DIRECTIONS. In the listing below, find the line with "let onWafer (t", then repeat exactly every line from the top through that one.

DATA SECTION.

/-- Packets that arrive (11 R311, R317, R355 to R358, R370 to R373, 10 R317): a request enters the wafer for its endpoint, and one with
an address error is turned back at its port; at their endpoint READ, WRITE, PUSH, FIPPLE, VSET and TADD take effect and their answer
leaves with the status of what happened; CREDIT returns a credit and is not answered; RDATA and ACK free the tag they match and reach
its requester, or cross the wafer to the port that holds it, and without a tag they are counted and dropped; a packet for another
place crosses the wafer to its next port. -/
def Obligations.FelunPackets : Prop :=
  ∀ (s : State) (port : Fin 48),
    let n := port.val
    let is (opc : Nat) (q : Packet) : Bool := q.opc == opc
    let loc (p : Packet) : Option Word := (p.poisoned.head?).map (fun g => g.2)
    let count (t : State) (m i : Nat) : Prop :=
      t.obj .portCounters m i = (s.obj .portCounters m i + 1) % 2 ^ (8 * Obj.portCounters.info.width)
    let taken (t : State) (p : Packet) : Prop := (t.port n).rxq = dropFirst (fun r => r.vc == p.vc) (s.port n).rxq
    let onWafer (t : State) (p : Packet) (stage out vc : Nat) : Prop :=
      ∃ i, t.fab.inb = s.fab.inb ++ [i] ∧ i.port = n ∧ i.pkt = p ∧ i.stage = stage ∧ i.out = out ∧ i.vc = vc
    let signals : List (Nat × Instr × (Packet → Option Region)) :=
      [(4, .felunPush port, fun p => s.packetCore p 1),
       (5, .felunFipple port, fun p => if (decide (8 ≤ p.len) && decide (p.addr % 64 + p.len ≤ 64) &&
          (decide (p.valve < 48) || p.valve == 63)) = true then s.packetCore p p.len else none),
       (6, .felunVset port, fun p => if decide (p.valve < 48) = true then s.packetCore p 1 else none),
       (7, .felunTadd port, fun p => if decide (p.addr % 64 < 16) = true then s.packetCore p 1 else none)]
    let requests : List (Nat × Instr × (Packet → Option Region)) :=
      (1, .felunRead port, fun p => (readBytes p.len).bind (s.remoteRegion p.addr)) ::
      (3, .felunWrite port, fun p => s.remoteRegion p.addr ((tileBytes p.len).getD p.len)) :: signals
    -- from the port's buffer into the wafer
    (∀ e ∈ requests ++ [(8, .felunCredit port, fun p => s.packetCore p 1)], s.inbReady n e.1 = none →
      ∀ p, s.takePacket n (is e.1) = some p →
        (∀ r, e.2.2 p = some r → s.canEmit (attachEndp n (s.endpOf r).region) p.wafer.1 = true → Does e.2.1 s fun t =>
          onWafer t p 0 0 p.vc ∧ taken t p ∧ t.cores = s.cores ∧ t.mem = s.mem) ∧
        (e.2.2 p = none → e.1 ≠ 8 → exec e.2.1 s = .next ((s.addrErrorAnswer n p).rxDrop n p.vc)) ∧
        (e.2.2 p = none → e.1 = 8 → exec e.2.1 s = .next ((s.incObj .addrErrorsRemote).rxDrop n p.vc))) ∧
    (∀ e ∈ requests ++ [(8, .felunCredit port, fun p => s.packetCore p 1)], s.inbReady n e.1 = none →
      s.takePacket n (is e.1) = none → Idles e.2.1 s) ∧
    -- at the endpoint
    (∀ e ∈ requests, ∀ i leg, s.inbReady n e.1 = some (i, leg) →
      (e.2.2 i.pkt = none → exec e.2.1 s = .next ((s.incObj .addrErrorsRemote).replyInb i leg.dst 1 [] 0)) ∧
      (∀ r, e.2.2 i.pkt = some r → s.waitsAt r = true → exec e.2.1 s = .next (s.wakeFor r leg.ref))) ∧
    (∀ i leg m r, s.inbReady n 1 = some (i, leg) → readBytes i.pkt.len = some m → s.remoteRegion i.pkt.addr m = some r →
      s.waitsAt r = false →
      (s.memoryOff r = true → exec (.felunRead port) s = .next (s.replyInb i leg.dst 2 [] 0)) ∧
      (s.memoryOff r = false → ∀ u,
        (s.poolAccess i.pkt.addr m false true = (u, none) → exec (.felunRead port) s = .next (u.replyInb i leg.dst 2 [] 0)) ∧
        (∀ a, s.poolAccess i.pkt.addr m false true = (u, some a) → (∀ off, regionOf a ≠ .aperture off) →
          ∃ ans : State × PieceAns, ans.2.payload = memBytes ans.1.mem a m ∧ ans.1.cores = s.cores ∧
            exec (.felunRead port) s = .next (ans.1.replyInb i leg.dst 0 ans.2.content ans.2.psn)))) ∧
    (∀ i leg r, s.inbReady n 3 = some (i, leg) → s.remoteRegion i.pkt.addr ((tileBytes i.pkt.len).getD i.pkt.len) = some r →
      s.waitsAt r = false →
      (s.memoryOff r = true → exec (.felunWrite port) s = .next (s.replyInb i leg.dst 2 [] 0)) ∧
      (s.memoryOff r = false → ∀ u,
        (s.poolAccess i.pkt.addr ((tileBytes i.pkt.len).getD i.pkt.len) true true = (u, none) →
          exec (.felunWrite port) s = .next (u.replyInb i leg.dst 2 [] 0)) ∧
        (∀ a, s.poolAccess i.pkt.addr ((tileBytes i.pkt.len).getD i.pkt.len) true true = (u, some a) →
          (∀ off, regionOf a ≠ .aperture off) →
          exec (.felunWrite port) s = .next ((u.writeContent a i.pkt).replyInb i leg.dst 0 [] 0)))) ∧
    (∀ i leg k off, s.inbReady n 4 = some (i, leg) → s.packetCore i.pkt 1 = some (.sram k off) → s.asleep k = false →
      s.fillWaits (.sram k off) = false →
      (s.regionOff k = true → exec (.felunPush port) s = .next (s.replyInb i leg.dst 2 [] 0)) ∧
      (s.regionOff k = false →
        let l := s.landPush k (i.pkt.word 0 % 16) (bitsOf (i.pkt.word 0) 4 4) (i.pkt.word 1) (i.pkt.word 2)
          (s.peerKey i.pkt.origin (bitsOf (i.pkt.word 0) 15 8)) (i.pkt.tile 4096) (i.pkt.word 3 == 1)
        exec (.felunPush port) s = .next (l.1.replyInb i leg.dst (if l.2 then 0 else 2) [] 0))) ∧
    (∀ e ∈ signals, e.1 ≠ 4 → ∀ i leg k off, s.inbReady n e.1 = some (i, leg) → e.2.2 i.pkt = some (.sram k off) →
      s.asleep k = false → s.fillWaits (.sram k off) = false →
      let kind : ReqKind := if e.1 = 5 then .fipple i.pkt.valve else if e.1 = 6 then .valveSet i.pkt.valve
        else .tallyAdd (i.pkt.addr % 64) (wordAt i.pkt.content 0)
      let d := s.deliver k kind off i.pkt.content (loc i.pkt) (i.pkt.src (if e.1 = 5 then 3 else 2)) i.pkt.sendt i.pkt.mark
      exec e.2.1 s = .next (d.1.replyInb i leg.dst d.2 [] 0)) ∧
    (∀ i leg k off, s.inbReady n 8 = some (i, leg) → s.packetCore i.pkt 1 = some (.sram k off) → s.asleep k = false →
      s.fillWaits (.sram k off) = false → s.regionOff k = false → ((s.core k).slot (i.pkt.word 0 % 16)).st = .closed →
      ((s.core k).slot (i.pkt.word 0 % 16)).bankOrigin = none → ((s.core k).slot (i.pkt.word 0 % 16)).credits.length < 64 →
      Does (.felunCredit port) s fun t => ((t.core k).slot (i.pkt.word 0 % 16)).credits =
        ((s.core k).slot (i.pkt.word 0 % 16)).credits ++ [i.pkt.word 1] ∧ (∀ j ∈ t.fab.inb, j.id ≠ i.id) ∧ t.mem = s.mem ∧
        ∀ j, j ≠ k → t.core j = s.core j) ∧
    -- answers
    (∀ opc i, (opc, i) ∈ [(2, Instr.felunRdata port), (9, .felunAck port)] → ∀ p,
      let arrived := s.fab.inb.find? (fun j => j.out == n && j.stage == 2 && j.pkt.opc == opc && (s.inbStands j).isSome &&
        (s.chunkTag j.pkt).isNone)
      let here := (∃ j, arrived = some j ∧ j.pkt = p) ∨
        (arrived = none ∧ s.takePacket n (fun q => q.opc == opc && (s.chunkTag q).isNone) = some p)
      (here → p.rport = n →
        (s.matchTag p = none → Does i s fun t => count t n 12 ∧ t.cores = s.cores ∧ t.mem = s.mem ∧ t.reqs = s.reqs) ∧
        (∀ g, s.matchTag p = some g →
          s.canEmit (attachEndp n (((s.tagCore g.ref).map (fun k => (s.coreEndp k).region)).getD 0)) p.wafer.1 = true →
          (∀ id q, g.ref = .req id → s.findReq id = some q → Does i s fun t => (∀ x ∈ (t.port n).tags, x.num ≠ g.num) ∧
            (∃ data, ({ q with stage := .answered (statusOf p.status) data (loc p) } : Req) ∈ t.reqs ∧
              (∀ rd sz sx, q.kind = .load rd sz sx → data = (p.content.drop (mlaOf q.addr % 8)).take q.size)) ∧
            t.cores = s.cores ∧ t.mem = s.mem) ∧
          (∀ c slot id m w u x, g.ref = .tile c slot id m → (s.core c).findTile id = some (w, u) → u.pieces[m]? = some x →
            x.resp = none → Does i s fun t => (∀ x ∈ (t.port n).tags, x.num ≠ g.num) ∧
              (∃ u' x', (t.core c).findTile id = some (w, u') ∧ u'.pieces[m]? = some x' ∧
                x'.resp = some (statusOf p.status, p.pieceAns)) ∧ t.mem = s.mem))) ∧
      (arrived = none → s.takePacket n (fun q => q.opc == opc && (s.chunkTag q).isNone) = some p → p.rport ≠ n → p.rport < 48 →
        s.canEmit (attachEndp n (attachEndp p.rport 0).region) p.wafer.1 = true → Does i s fun t =>
          onWafer t p 2 p.rport p.vc ∧ taken t p ∧ t.cores = s.cores ∧ t.mem = s.mem)) ∧
    (∀ p, (s.port n).rxHead 6 = some p →
      (p.opc = 0x20 → (((s.rxDrop n 6).post 5 p.wafer.2 (attachEndp n 0) mmcEndp).chainAnswer n p.content = none →
          Does (.felunMgmt port) s fun t => (∃ extra, t.chb.inbox = s.chb.inbox ++ [⟨.felun n, p.content, extra⟩]) ∧
            t.cores = s.cores ∧ t.mem = s.mem) ∧
        (∀ u, ((s.rxDrop n 6).post 5 p.wafer.2 (attachEndp n 0) mmcEndp).chainAnswer n p.content = some u →
          exec (.felunMgmt port) s = .next u)) ∧
      (p.opc ≠ 0x20 → Idles (.felunMgmt port) s) ∧
      (p.opc = 0x21 → natAt p.content 0 1 = 2 → exec (.felunCensus port) s = exec (.censusProbeReceive port) s) ∧
      (p.opc = 0x21 → natAt p.content 0 1 = 3 → exec (.felunCensus port) s = exec (.censusReportReceive port) s) ∧
      (p.opc = 0x21 → natAt p.content 0 1 ≠ 2 → natAt p.content 0 1 ≠ 3 →
        exec (.felunCensus port) s = exec (.censusRequestReceive port) s) ∧
      (p.opc = 0x21 → p.content.length ≠ 16 → p.content.length ≠ 48 → p.content.length ≠ 1056 →
        (2 ≤ s.obj .moduleState ∧ s.obj .moduleState ≤ 4 → s.census.copied = true) → Does (.felunCensus port) s fun t =>
          count t n 11 ∧ t.census = s.census ∧ t.cores = s.cores ∧ t.mem = s.mem) ∧
      (p.opc ≠ 0x21 → Idles (.felunCensus port) s)) ∧
    -- forwarding
    (∀ (vc : Fin 7) p, (s.port n).rxHead vc.val = some p →
      (s.isHere p.dplace = true → Idles (.packetForward port vc) s) ∧
      (s.isHere p.dplace = false →
        (∀ m v, s.nextHop p (axisOf (s.obj .portRole n)) = some (m, v) → m ≠ n →
          (s.canEmit (attachEndp n 0) p.wafer.1 = true → Does (.packetForward port vc) s fun t =>
            (∃ i, t.fab.inb = s.fab.inb ++ [i] ∧ i.pkt = p ∧ i.stage = 1 ∧ i.out = m ∧ i.vc = v) ∧
            (t.port n).rxq = dropFirst (fun r => r.vc == vc.val) (s.port n).rxq ∧ t.cores = s.cores ∧ t.mem = s.mem) ∧
          (s.canEmit (attachEndp n 0) p.wafer.1 = false → Idles (.packetForward port vc) s)) ∧
        (s.nextHop p (axisOf (s.obj .portRole n)) = none →
          (expectsAnswer p.opc = false → Does (.packetForward port vc) s fun t =>
            count t n 13 ∧ t.cores = s.cores ∧ t.mem = s.mem) ∧
          (expectsAnswer p.opc = true → exec (.packetForward port vc) s = .next ((s.rxDrop n vc.val).answer p n 3))))) ∧
    (∀ (tag : BitVec 12) g, (s.port n).tags.find? (fun x => x.num == tag.toNat) = some g →
      (s.gtc < g.sendt + s.tierTimeout 1 → Idles (.tagTimeout port tag) s) ∧
      (g.sendt + s.tierTimeout 1 ≤ s.gtc → Does (.tagTimeout port tag) s fun t =>
        (t.port n).tags = (s.port n).tags.filter (fun x => x.num != tag.toNat) ∧
        (t.port n).tagLru = (s.port n).tagLru ++ [tag.toNat] ∧ t.cores = s.cores ∧ t.mem = s.mem ∧ t.reqs = s.reqs)) ∧
    (Does .portImbalanceWindow s fun t => (t.port n).winTx = 0 ∧ (t.port n).winRx = 0 ∧
      (t.port n).aboveRun = (if s.above n then min 100 ((s.port n).aboveRun + 1) else 0) ∧
      ((s.port n).raised = false → s.above n = true → 99 ≤ (s.port n).aboveRun → (t.port n).raised = true ∧
        t.obj .imbalanceEvents n = (s.obj .imbalanceEvents n + 1) % 2 ^ (8 * Obj.imbalanceEvents.info.width)) ∧
      t.cores = s.cores ∧ t.mem = s.mem)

THE COMPLETED TASK.
/-- Packets that arrive (11 R311, R317, R355 to R358, R370 to R373, 10 R317): a request enters the wafer for its endpoint, and one with
an address error is turned back at its port; at their endpoint READ, WRITE, PUSH, FIPPLE, VSET and TADD take effect and their answer
leaves with the status of what happened; CREDIT returns a credit and is not answered; RDATA and ACK free the tag they match and reach
its requester, or cross the wafer to the port that holds it, and without a tag they are counted and dropped; a packet for another
place crosses the wafer to its next port. -/
def Obligations.FelunPackets : Prop :=
  ∀ (s : State) (port : Fin 48),
    let n := port.val
    let is (opc : Nat) (q : Packet) : Bool := q.opc == opc
    let loc (p : Packet) : Option Word := (p.poisoned.head?).map (fun g => g.2)
    let count (t : State) (m i : Nat) : Prop :=
      t.obj .portCounters m i = (s.obj .portCounters m i + 1) % 2 ^ (8 * Obj.portCounters.info.width)
    let taken (t : State) (p : Packet) : Prop := (t.port n).rxq = dropFirst (fun r => r.vc == p.vc) (s.port n).rxq
    let onWafer (t : State) (p : Packet) (stage out vc : Nat) : Prop :=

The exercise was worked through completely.